For most of my time in software, I’ve been told that the requirements are the source of most defects (and misunderstandings). You can get this picture from many articles, magazines, books, etc. My experiences in this area tend to support this assertion – even when it’s me writing the requirements. Because of this, I’ve tried to improve my requirements gathering skills by applying practices from books such as this and this. I have participated in document reviews, mandated that people review my documents and lent heavily towards agile practices to eliminate this bug-ridden process from software development that I’m involved in.
What has surprised me most is that there has not been a good way of augmenting human abilities with Requirements Quality. What I’m really talking about is an automated assistant or consistent quality test when writing requirements. There are many options with unit, system and integration testing but none it seems for requirements. There are many requirements management tools, but they just seem to turn documents into databases. I heavily use word’s grammar checking capability. It’s helped me reduce passive sentences from my documents. I have also used word’s readability statistics to help me understand how complex my documents are. However, these practices wax and wane with my interest and commitment to other things, like deadlines.

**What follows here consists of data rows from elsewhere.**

/-! With `RFLAGS.VM = 0` already, the lines before a predicate keep its inputs. -/

theorem sameCetInputs_throughLine14 {lma : Bool} {hiRsp hiRip : BitVec 32} :
    SameCetInputs s.cpu (throughLine14 lma hiRsp hiRip s.cpu) := ⟨rfl, rfl, hvm.symm, rfl, rfl, rfl⟩

theorem sameCetInputs_cpuAtLine19 : SameCetInputs s.cpu s.cpuAtLine19 := ⟨rfl, rfl, hvm.symm, rfl, rfl, rfl⟩

theorem sameCetInputs_cpuAtLine20 : SameCetInputs s.cpu s.cpuAtLine20 := ⟨rfl, rfl, hvm.symm, rfl, rfl, rfl⟩

end CallerInputs

/-- Known predicates are settled: an entry keeps their inputs but `RFLAGS.VM`, which line 2 has cleared already. -/
theorem cetSettled_of_stated {s : State} (hstated : CetStated s.cfg) : s.CetSettled := by
  have hfirst : SameCetInputs s.cpuAtLine19 (enterKernel s).cpu :=
    ⟨rfl, rfl, rfl, rfl, enterKernel_sCet_shStkEn s, enterKernel_sCet_endbrEn s⟩
  have hsecond : SameCetInputs s.cpuAtLine20 (enterKernel s).cpu :=
    ⟨rfl, rfl, rfl, rfl, enterKernel_sCet_shStkEn s, enterKernel_sCet_endbrEn s⟩
  exact
    { invoked := shadowStackEnabled_congr hstated hfirst 0
      literal := shadowStackEnabled_congr hstated (hfirst.trans (sameCetInputs_throughLine14 rfl)) 0
      clears := shadowStackEnabled_congr hstated (hfirst.trans (sameCetInputs_cpuAtLine19 rfl)) 0
      arms := endbranchEnabled_congr hstated (hsecond.trans (sameCetInputs_cpuAtLine20 rfl)) 0 }

section PredicatesFalse

variable {s t : State}

/-- Predicates that are false on a state are false on every state with its background. -/
theorem State.CetPredicatesFalse.of_sameBackground (hfalse : s.CetPredicatesFalse) (hback : s.SameBackground t) :
    t.CetPredicatesFalse :=
  fun u hu p => hfalse u (hback.trans hu) p

/-- The processors on which an entry evaluates its predicates: the caller's, and those of lines 15, 19 and 20. They have
the caller's background. -/
theorem sameBackground_of_evaluated {c : Cpu} (hc : c = s.cpu ∨
    c = throughLine14 s.lma (freeHighRsp s) (freeHighRip s) s.cpu ∨ c = s.cpuAtLine19 ∨ c = s.cpuAtLine20) :
    s.SameBackground { s with cpu := c } := by
  rcases hc with rfl | rfl | rfl | rfl <;>
    exact ⟨rfl, rfl, rfl, rfl, ⟨rfl, rfl, rfl, rfl⟩, ⟨rfl, rfl, rfl⟩, ⟨rfl, rfl, rfl⟩, ⟨rfl, rfl, rfl⟩, rfl,
      ⟨rfl, rfl, rfl⟩⟩

variable (hfalse : s.CetPredicatesFalse)
include hfalse

theorem State.CetPredicatesFalse.invokedReading_eq : invokedReading s = false :=
  (hfalse _ (sameBackground_of_evaluated (.inl rfl)) s.cpu.cpl).1

theorem State.CetPredicatesFalse.literalReading_eq : literalReading s = false :=
  (hfalse _ (sameBackground_of_evaluated (.inr (.inl rfl))) s.cpu.cpl).1

theorem State.CetPredicatesFalse.clearsSsp_eq : s.clearsSsp = false :=
  (hfalse _ (sameBackground_of_evaluated (.inr (.inr (.inl rfl)))) 0).1

theorem State.CetPredicatesFalse.armsTracker_eq : s.armsTracker = false :=
  (hfalse _ (sameBackground_of_evaluated (.inr (.inr (.inr rfl)))) 0).2

/-- False predicates are settled. -/
theorem State.CetPredicatesFalse.cetSettled : s.CetSettled := by
  have hfalse' := hfalse.of_sameBackground (sameBackground_enterKernel s)
  exact
    { invoked := by rw [hfalse'.invokedReading_eq, hfalse.clearsSsp_eq]
      literal := by rw [hfalse'.literalReading_eq, hfalse.clearsSsp_eq]
      clears := by rw [hfalse'.clearsSsp_eq, hfalse.clearsSsp_eq]
      arms := by rw [hfalse'.armsTracker_eq, hfalse.armsTracker_eq] }

end PredicatesFalse

/-- In protected mode the customary predicate of line 19 is `CR4.CET` and the supervisor's enable bit (10_state.md rule
R28). -/
theorem clearsSsp_of_customary {s : State} (hcet : s.cfg.cetPresent = true) (hrule : s.cfg.cetRule = .customary)
    (hpe : s.cpu.cr0.PE = true) : s.clearsSsp = (s.cpu.cr4.CET && s.cpu.sCet.SH_STK_EN) := by
  simp [State.clearsSsp, State.cpuAtLine19, throughLine14, shadowStackEnabled_of_customary hcet hrule,
    shadowStackCustomary, cetActive, hpe]

section KernelShadowStack

variable {s t : State}

/-- What keeps the kernel's shadow stack off is in the background. -/
theorem State.KernelShadowStackOff.of_sameBackground (hoff : s.KernelShadowStackOff) (hback : s.SameBackground t) :
    t.KernelShadowStackOff := by
  rcases hoff with habsent | hfalse | ⟨hrule, hbits⟩
  · exact .inl (by rw [hback.cfg, habsent])
  · exact .inr (.inl (hfalse.of_sameBackground hback))
  · obtain ⟨-, hcr4, -⟩ := hback.controls
    obtain ⟨hshStk, -, -⟩ := hback.otherSCet
    exact .inr (.inr ⟨by rw [hback.cfg, hrule], by rw [hcr4, hshStk, hbits]⟩)

/-- Where the kernel's shadow stack is off, line 19 keeps `SSP` (40_sysenter.md rule R87). -/
theorem State.KernelShadowStackOff.clearsSsp_eq (hoff : s.KernelShadowStackOff) (hpe : s.cpu.cr0.PE = true) :
    s.clearsSsp = false := by
  rcases hoff with habsent | hfalse | ⟨hrule, hbits⟩
  · simp [State.clearsSsp, habsent]
  · exact hfalse.clearsSsp_eq
  · cases hcet : s.cfg.cetPresent with
    | false => simp [State.clearsSsp, hcet]
    | true => rw [clearsSsp_of_customary hcet hrule hpe, hbits]

/-- The predicates of the repetition statements are settled, each family for its own reason. -/
theorem cetSettled_of_off_or_customary (h : s.KernelShadowStackOff ∨ s.cfg.cetRule = .customary) : s.CetSettled := by
  rcases h with (habsent | hfalse | ⟨hrule, -⟩) | hrule
  · exact cetSettled_of_stated (.inl habsent)
  · exact hfalse.cetSettled
  · exact cetSettled_of_stated (.inr hrule)
  · exact cetSettled_of_stated (.inr hrule)

end KernelShadowStack

/-- With settled predicates a kernel entry is ready for another (40_sysenter.md rule R97). -/
theorem State.Ready.enterKernel {s : State} (hr : s.Ready) (hset : s.CetSettled) : (enterKernel s).Ready :=
  ⟨hr.sep, hr.canon, hr.notReal, hr.notNull, by rw [hset.invoked, hset.literal]⟩

theorem laAdjust_zero (n : Nat) : laAdjust n 0 = 0 := by
  simp [laAdjust, BitVec.signExtend, BitVec.toInt_zero]

section SecondEntry

variable {s : State} (hset : s.CetSettled)
include hset

/-- Line 19 of a second entry finds its own work done. -/
theorem State.CetSettled.ssp_eq : (enterKernel (enterKernel s)).cpu.ssp = (enterKernel s).cpu.ssp := by
  rw [enterKernel_ssp (enterKernel s), hset.clears]
  cases hclears : s.clearsSsp with
  | false => rfl
  | true => rw [enterKernel_ssp, hclears]; rfl

/-- Lines 20 to 22 of a second entry find their own work done. -/
theorem State.CetSettled.sCet_eq : (enterKernel (enterKernel s)).cpu.sCet = (enterKernel s).cpu.sCet := by
  rw [enterKernel_sCet (enterKernel s), hset.arms]
  cases harms : s.armsTracker with
  | false => rfl
  | true => rw [enterKernel_sCet, harms]; rfl

/-- A second entry saves the `SSP` that the first has cleared, or saves nothing (40_sysenter.md rule R97). -/
theorem State.CetSettled.pl3Ssp_eq : (enterKernel (enterKernel s)).cpu.pl3Ssp =
    if s.clearsSsp then 0 else (enterKernel s).cpu.pl3Ssp := by
  have hinvoked : shadowStackEnabled (enterKernel s).cfg (enterKernel s).cpu (enterKernel s).cpu.cpl = s.clearsSsp :=
    hset.invoked
  rw [enterKernel_pl3Ssp (enterKernel s), hinvoked]
  cases hclears : s.clearsSsp with
  | false => rfl
  | true =>
    have hssp : (enterKernel s).cpu.ssp = 0 := by rw [enterKernel_ssp, hclears]; rfl
    rw [hssp, laAdjust_zero, ite_self]

/-- A second entry changes the free high halves and `IA32_PL3_SSP` at most. -/
theorem State.CetSettled.cpu_eq : (enterKernel (enterKernel s)).cpu =
    { (enterKernel s).cpu with
      rip := (enterKernel (enterKernel s)).cpu.rip, rsp := (enterKernel (enterKernel s)).cpu.rsp
      pl3Ssp := (enterKernel (enterKernel s)).cpu.pl3Ssp } :=
  calc (enterKernel (enterKernel s)).cpu
    _ = { (enterKernel s).cpu with
          rip := (enterKernel (enterKernel s)).cpu.rip, rsp := (enterKernel (enterKernel s)).cpu.rsp
          pl3Ssp := (enterKernel (enterKernel s)).cpu.pl3Ssp, ssp := (enterKernel (enterKernel s)).cpu.ssp
          sCet := (enterKernel (enterKernel s)).cpu.sCet } := rfl
    _ = _ := by rw [hset.ssp_eq, hset.sCet_eq]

This unease with requirements tooling is on it’s way to being resolved. This document from the SEI discusses a project that applies lexical and syntactic analysis to indicate the quality of a requirement. A quick summary follows. There are three main requirement characteristics that this tool measures. Unambiguity, the ability of a sentence to have a single interpretation. Understandability, the ability of a requirement to be easily understood by any reader. Specification Completion, the ability of each requirement to uniquely identify its object or subject.
To break it further down, each characteristic group has the following characteristics.
Unambiguity
Vagueness – vague words
Subjectivity – opinions or feelings
Optionality - when the sentence contains a part that can or cannot be considered
Implicity - object of the sentence is generically expressed
Weakness - sentence contains a weak verb
Completeness
Under-specification - when a sentence contains a class of object without specifying an instance of this class
Understandability
Multiplicity – when there is more than 1 subject or verb
Readability – statistical method to calculate readability.
The tool processes each sentence and analyses it for the above characteristics. Sentences that are possibly defective are highlighted and require the reviewer to make decisions. What this means is that reviewing or creating a document will be simplified, leaving human reviewers to concentrate on more high-level tasks.
There’s another potentially fantastic feature, that of views. Views are subsets of a document that deal with a particular area. For example, when viewing the “security” view of a document, it shows you all the statements that meet the criteria defining the security view. Obviously, the view is only as good as the criteria, but fine-tuning the criteria is a small problem to deal with once you have the view. Imagine centralizing all the requirements about scalability, or performance, or any of the other ‘iliities – brilliant.
Unfortunately, this tool is not available for download in any place I can see. Its home page can be found here.
I would love to see a tool such as CaliberRM build this into their toolset, the quality of requirements would increase dramatically.